Example Walkthrough

The CuBIDS workflow is currently being used in neuroimaging labs at a number of institutions including University of Pennsylvania, Children’s Hospital of Philadelphia, the Child Mind Institute, and University of Minnesota’s Masonic Institute for the Developing Brain. To demonstrate the utility of CuBIDS, here we apply the software to a small example dataset that is included in our Github repo.
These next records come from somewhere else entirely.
-- ==== Sys2Proof/Machine/Docks.lean ====
section
/-!
DEFINITION. The dock interface and the receiver table unit (chapter 7): removals, insertions, the settle filter, the poll cycle, rack
faults and inventories, RETIRE_RECEIVER, RESTORE_RECEIVER and the docks' group of CLEAR_COUNTS.
-/
namespace Sys2Proof.Machine

/-- The index of a position: rack × 40 + position (section 7.1). -/
def posIndex (r : RackId) (k : PlaceId) : PosId := ⟨r.val * 40 + k.val, by omega⟩

/-- The rack a position stands in. -/
def rackOf (p : PosId) : RackId := ⟨p.val / 40, by omega⟩

/-- The 40 positions of a rack, in order. -/
def rackPositions (r : RackId) : List PosId := (List.finRange 40).map (posIndex r)

/-! ## Removals -/

/-- A removal of what position `p` holds takes effect, dated `t` (R112); a preset still waiting there is dropped (R114). `keepFault`: a
FAULT position stays FAULT (R111 step 2). -/
def State.removal (s : State) (p : PosId) (t : Nat) (keepFault : Bool) : State :=
  let pos := s.positions[p]
  let s1 := (s.writePosition p (fun r =>
    { r with
      state := if keepFault && r.state == .fault then .fault else .empty, entry := none, lamp := .dark
      removals := satAdd 16 r.removals 1 })).dropWaiting p
  match pos.entry with
  | none => s1
  | some e =>
    match s.receivers[e].state with
    | .docked => (s1.writeReceiver e (fun r => { r with state := .adrift })).raise .dock
    | .reserved => s1.openHire e t
    | .retired => s1.writeReceiver e (fun r => { r with dock := none })
    | .unenrolled | .onHire | .silent | .adrift | .lost => s1

/-- A REMOVE taken at a position (R108). -/
def State.takeRemove (s : State) (p : PosId) : State :=
  let t := s.clock.run
  let pos := s.positions[p]
  match pos.state, pos.entry with
  | .occupied, some _ =>
    let s1 := s.writePosition p (fun r =>
      { r with state := .settlingOut, rawRemoval := t, settleDeadline := t + msTicks s.timers.settle, lamp := .dark })
    if s.timers.settle = 0 then s1.removal p t false else s1
  | .occupied, none =>
    s.writePosition p (fun r => { r with state := .empty, lamp := .dark, removals := satAdd 16 r.removals 1 })
  | _, _ => s

/-- The settle deadline of a position expires (R109). -/
def State.settleExpiry (s : State) (p : PosId) : State :=
  let pos := s.positions[p]
  if s.part = .ready ∧ pos.state = .settlingOut ∧ pos.settleDeadline ≤ s.clock.run then s.removal p pos.rawRemoval false else s

/-- SETTLE_DEADLINE_EXPIRY. -/
def execSettleDeadlineExpiry (p : PosId) (s : State) : Host.Outcome State Fault Refusal := .next (s.settleExpiry p)

/-! ## Insertions -/

/-- A battery level written into an entry, and the lamp of its position recomputed (R105, R109, R111). -/
def State.writeBattery (s : State) (p : PosId) (e : RecvId) (battery : BitVec 4) : State :=
  (s.rewriteReceiver e (fun r => { r with battery := battery })).relampPos p

/-- A reseat (R109): the position is OCCUPIED again; a reservation whose deadline has passed ends EXPIRED (R127). The lamp is recomputed at
both, so that of a reservation that ends is ISSUE between: with its brackets the model's choice (log 8). -/
def State.reseat (s : State) (p : PosId) (e : RecvId) (battery : BitVec 4) : State :=
  let s1 := (s.writePosition p (fun r => { r with state := .occupied })).writeBattery p e battery
  match s1.receivers[e].hire with
  | some h =>
    if s1.receivers[e].state = .reserved ∧ s1.hires[h].state = .reserving ∧ s1.hires[h].passed = true then
      s1.endReservation h .expired .noReason
    else s1
  | none => s1

/-- The RECEIVER_FOUND record of an entry (R111, R141). -/
def State.foundRecord (s : State) (e : RecvId) (place : FoundWhere) : ReceiverFound :=
  let stamp := s.clock.stamp s.clock.run
  { serial := s.receivers[e].serial, place := place, hire := s.receivers[e].lostHire, found := stamp.1, clockUnset := stamp.2 }

/-- A finding of a LOST entry reported: a record is handed unless an earlier one still waits, and found-pending is set while the new one
waits (R111, R141, R165). `wasWaiting` is the flag before the finding. -/
def State.handFound (s : State) (e : RecvId) (place : FoundWhere) (wasWaiting : Bool) : State :=
  if wasWaiting then s else s.handTally (.receiver e) (.receiverFound (s.foundRecord e place))

/-- The entry of a receiver taken in at a position (R111 step 3). -/
def Receiver.inserted (r : Receiver) (p : PosId) (battery : BitVec 4) (waits : Bool) : Receiver :=
  let r1 := { r with dock := some p, battery := battery }
  match r.state with
  | .adrift => { r1 with state := .docked, heard := none, counted := none }
  | .onHire | .silent => { r1 with state := .docked, heard := none, counted := none, hire := none }
  | .lost => { r1 with
      state := .docked, heard := none, counted := none, foundBy := .dock, foundWaiting := r.foundWaiting || waits }
  | .unenrolled | .docked | .reserved | .retired => r1

/-- What follows the insertion of an entry in the state it had before: a return, or a finding (R111 step 3, R133). -/
def State.afterInsertion (s : State) (e : RecvId) (was : Receiver) : State :=
  match was.state with
  | .onHire | .silent => s.returnHire was.hire s.clock.run
  | .lost => (s.raise .dock).handFound e .dock was.foundWaiting
  | .unenrolled | .docked | .reserved | .adrift | .retired => s

/-- The entry an enrolment writes (R110). -/
def Receiver.enrolled (r : Receiver) (serial : Serial) (p : PosId) (battery : BitVec 4) : Receiver :=
  { changes := r.changes, serial := serial, state := .docked, dock := some p, battery := battery, hire := none, lostHire := 0, preset := 0
    heard := none, lastHeard := 0, lastSequence := 0, counted := none, foundBy := .nobody, foundWaiting := false, hires := 0 }

/-- Position `p` becomes OCCUPIED with an insertion counted (R111 step 3). -/
def State.occupy (s : State) (p : PosId) (entry : Option RecvId) : State :=
  s.writePosition p (fun r =>
    { r with
      state := .occupied, entry := entry, insertions := satAdd 16 r.insertions 1
      lamp := if entry.isNone then .error else r.lamp })

/-- The insertion taken at a cleared position (R111 step 3, R110). The entry's bracket opens where no field of it changes too (a RETIRED one
back at its last position with the same battery): the model's choice (log 8). -/
def State.takeInsertion (s : State) (p : PosId) (serial : Serial) (battery : BitVec 4) : State :=
  match s.entryOf serial with
  | some e =>
    let was := s.receivers[e]
    let s1 := (s.occupy p (some e)).writeReceiver e (fun r => r.inserted p battery s.logBlocked)
    (s1.afterInsertion e was).relampPos p
  | none =>
    match tblFind s.receivers (fun r => r.serial == 0) with
    | some e => ((s.occupy p (some e)).writeReceiver e (fun r => r.enrolled serial p battery)).relampPos p
    | none => (s.occupy p none).raise .dock

/-- The entry's receiver has appeared at `p` before another position reported it gone (R111 step 2). -/
def State.clearElsewhere (s : State) (serial : Serial) : State :=
  match (s.entryOf serial).bind s.posHolding with
  | some q =>
    let pos := s.positions[q]
    s.removal q (if pos.state = .settlingOut then pos.rawRemoval else s.clock.run) true
  | none => s

/-- Steps 2 and 3 of R111. -/
def State.insertAt (s : State) (p : PosId) (serial : Serial) (battery : BitVec 4) : State :=
  (s.clearElsewhere serial).takeInsertion p serial battery

/-- An INSERT taken at a position (R109, R111). -/
def State.takeInsert (s : State) (p : PosId) (serial : Serial) (battery : BitVec 4) : State :=
  let pos := s.positions[p]
  match pos.state, pos.entry with
  | .settlingOut, some e =>
    if s.receivers[e].serial = serial then s.reseat p e battery
    else (s.removal p pos.rawRemoval false).insertAt p serial battery
  | .occupied, some e =>
    if s.receivers[e].serial = serial then s.writeBattery p e battery
    else (s.removal p s.clock.run false).insertAt p serial battery
  | .occupied, none =>
    (s.writePosition p (fun r => { r with removals := satAdd 16 r.removals 1 })).insertAt p serial battery
  | _, _ => s.insertAt p serial battery

/-! ## The poll cycle -/

/-- The presets waiting at a rack's positions (R114). -/
def State.presetsOf (s : State) (r : RackId) : List (PosId × RecvId × ChannelId) :=
  (rackPositions r).filterMap (fun p => s.presets[p].map (fun x => (p, x.entry, x.channel)))

/-- The presets waiting at a rack's positions, changed. -/
def State.updPresets (s : State) (r : RackId) (f : Preset → Option Preset) : State :=
  s.each (rackPositions r) (fun s p => s.setPreset p (s.presets[p].bind f))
This example dataset does not contain any PHI.

Following the installation instructions at the installation page, you should have successfully installed CuBIDS, DataLad, and the bids-validator inside a conda environment titled “cubids”. In this example, we use validator version 1.7.2. Using a different version of the validator may result in slightly different validation tsv outputs, but the example should still be useful.
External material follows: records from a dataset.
/-- An AUDIO frame taken in LIVE (R31, R43, R44, R46, R47): errors counted, the frame's own audio or its replacement handed, a surviving
event delivered, with the effect of its own row on the booth with the frame worked, and any other dropped and counted; a window counter at
the threshold takes the link to SEEKING, with the hand-over of R49 (R70, R77, R81), else it stays LIVE, its run of missing markers ended
(R35). That a frame out of its place in LIVE is taken so too, and the order of the TURN records, are the model's (logs 26, 34). -/
def Obligations.LiveAudioFrame : Prop :=
  ∀ (b : BoothId) (a : AudioFrame) (s : State), s.boothUp b → ∃ t : State, exec (.audioFrame b a) s = .next t ∧
    let old := (s.booth b).link
    let new := (t.booth b).link
    let masked := fun f : SymbolFault => f.balance && !(old.definition.masking && f.notInTable)
    let counted := fun f : SymbolFault => f.notInTable || f.marker || masked f
    let bad := !a.checkOk || a.faults.any (fun f => f.inAudio && counted f)
    let lost := !a.checkOk || a.faults.any (fun f => f.inControl && counted f)
    new.window = { symbol := min 255 (old.window.symbol + a.faults.countP (fun f => f.notInTable))
                   balance := min 255 (old.window.balance + a.faults.countP masked)
                   marker := min 255 (old.window.marker + a.faults.countP (fun f => f.marker)) }
    ∧ new.counts.errors = { symbol := min 65535 (old.counts.errors.symbol + a.faults.countP (fun f => f.notInTable))
                            balance := min 65535 (old.counts.errors.balance + a.faults.countP masked)
                            marker := min 65535 (old.counts.errors.marker + a.faults.countP (fun f => f.marker)) }
    ∧ (bad = false → (t.inside b).handed = some a.audio ∧ (t.inside b).lastGood = some a.audio ∧ new.counts.replaced = old.counts.replaced)
    ∧ (bad = true → new.counts.replaced = min (2 ^ 32 - 1) (old.counts.replaced + 1) ∧ (t.inside b).lastGood = (s.inside b).lastGood
        ∧ (t.inside b).handed = some (if old.heldRun < 2 then (s.inside b).lastGood.getD AudioTriple.silent else AudioTriple.silent))
    ∧ ((∃ e : ConsoleEvent, a.event = some e ∧ (lost = true ∨ e.kind = .unknown ∨ e.console = 0)) →
        new.counts.dropped = min 65535 (old.counts.dropped + 1))
    ∧ ((¬ ∃ e : ConsoleEvent, a.event = some e ∧ (lost = true ∨ e.kind = .unknown ∨ e.console = 0)) →
        new.counts.dropped = old.counts.dropped)
    ∧ ((old.definition.threshold ≤ new.window.symbol ∨ old.definition.threshold ≤ new.window.balance
          ∨ old.definition.threshold ≤ new.window.marker) →
        new.state = .seeking ∧ new.cause = .degraded ∧ new.resync = true ∧ new.changed = s.clock.run ∧ new.alignRun = 0
        ∧ new.counts.degraded = min 65535 (old.counts.degraded + 1) ∧ t.isPending .link = true
        ∧ s.wentDown t b ∧ t.notices = ((s.turnsHanded b .link).raise .link).notices)
    ∧ ((new.window.symbol < old.definition.threshold ∧ new.window.balance < old.definition.threshold
          ∧ new.window.marker < old.definition.threshold) → new.state = .live ∧ new.missingRun = 0
        ∧ t = { s with booths := t.booths, inner := t.inner, channels := t.channels }
        ∧ (∀ (e : ConsoleEvent) (k : ConsoleId), a.event = some e → lost = false → e.kind ≠ .unknown → e.console.val = k.val + 1 →
            k.val < (s.booth b).cons.inUse → ((t.booth b).cons.console k).lastEvent = lastEventOf e.kind)
        ∧ ((¬ ∃ e : ConsoleEvent, a.event = some e ∧ lost = false ∧ e.kind ≠ .unknown ∧ e.console ≠ 0) →
            (t.booth b).cons = (s.booth b).cons ∧ (t.booth b).role = (s.booth b).role ∧ t.channels = s.channels
            ∧ ∀ d : BoothId, d ≠ b → t.booth d = s.booth d))
    ∧ (∀ (e : ConsoleEvent) (i : Instr), a.event = some e → lost = false → e.console ≠ 0 → eventRow? b e.console e.kind = some i →
        ∃ u v : State,
          u = { s with
            booths := s.booths.set b { s.booth b with link := (u.booth b).link, changes := (u.booth b).changes }
            inner := s.inner.set b { s.inside b with lastGood := (t.inside b).lastGood, handed := (t.inside b).handed } }
          ∧ (u.booth b).link.state = .live ∧ exec i u = .next v
          ∧ (new.state = .live → v = t ∧ (u.booth b).link = new)
          ∧ (t.booth b).cons.ignored = (v.booth b).cons.ignored
          ∧ ∀ k : ConsoleId, ((t.booth b).cons.console k).lastEvent = ((v.booth b).cons.console k).lastEvent
              ∧ ((t.booth b).cons.console k).lastOutcome = ((v.booth b).cons.console k).lastOutcome)
    ∧ ∀ d : BoothId, d ≠ b → (t.booth d).link = (s.booth d).link ∧ t.inside d = s.inside d

/-- The checksum of an announce (R37): BYTES sums bytes 0 to 10 modulo 256, FIELDS leaves the unit revision, byte 10, out; the two agree
exactly when it is 0, so a nonzero revision passes only under the method its booth unit uses; the computed value is written whatever the
other fields hold. That an announce out of its place is checked so too is the model's (log 26). -/
def Obligations.AnnounceChecksum : Prop :=
  (∀ a : AnnounceBlock,
      a.sum .bytes = a[0] + a[1] + a[2] + a[3] + a[4] + a[5] + a[6] + a[7] + a[8] + a[9] + a[10]
      ∧ a.sum .fields = a[0] + (a[1] + a[2] + a[3] + a[4]) + (a[5] + a[6] + a[7]) + a[8] + a[9]
      ∧ (a.sum .bytes = a.sum .fields ↔ a[10] = 0)
      ∧ ∀ m k : SumMethod, m ≠ k → a[10] ≠ 0 → a[11] = a.sum m → a[11] ≠ a.sum k)
    ∧ (∀ (f : AnnounceFrame) (m : SumMethod), f.block[11] ≠ AnnounceBlock.sum f.block m → goodFrame f m = false)
    ∧ ∀ (b : BoothId) (f : AnnounceFrame) (s : State), s.part = .ready →
      ((s.booth b).link.state = .announcing ∨ (s.booth b).link.state = .mismatch ∨ (s.booth b).link.state = .live) →
      ∃ t : State, exec (.announceFrame b f) s = .next t ∧ (t.booth b).link.announced.received = f.block[11]
        ∧ (t.booth b).link.announced.computed = AnnounceBlock.sum f.block (s.booth b).link.definition.method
Throughout this example, we use DataLad for version control. Although DataLad is an optional dependency of CuBIDS, we use it here to demonstrate its powerful integration with CuBIDS and the benefits it can provide its users.

Now that we have installed CuBIDS and all necessary dependencies, we are ready to begin the curation process on our example dataset. We create a CuBIDS_Test directory to function as our working directory and navigate to it as follows.

$ mkdir $PWD/CuBIDS_Test
$ cd CuBIDS_Test
$ conda activate cubids

Now, download and unzip the example data (you can also do this in your Finder window):

$ curl -sSLO https://github.com/PennLINC/CuBIDS/raw/main/cubids/tests/data/BIDS_Dataset.zip
$ unzip BIDS_Dataset.zip
$ rm BIDS_Dataset.zip

Identifying and removing PHI

As a first step, we use CuBIDS to identify the metadata fields present in the dataset, and remove any protected health information (PHI) or other sensitive fields. We want to do this before implementing any DataLad commands, as we must ensure PHI is not tracked as part of version control.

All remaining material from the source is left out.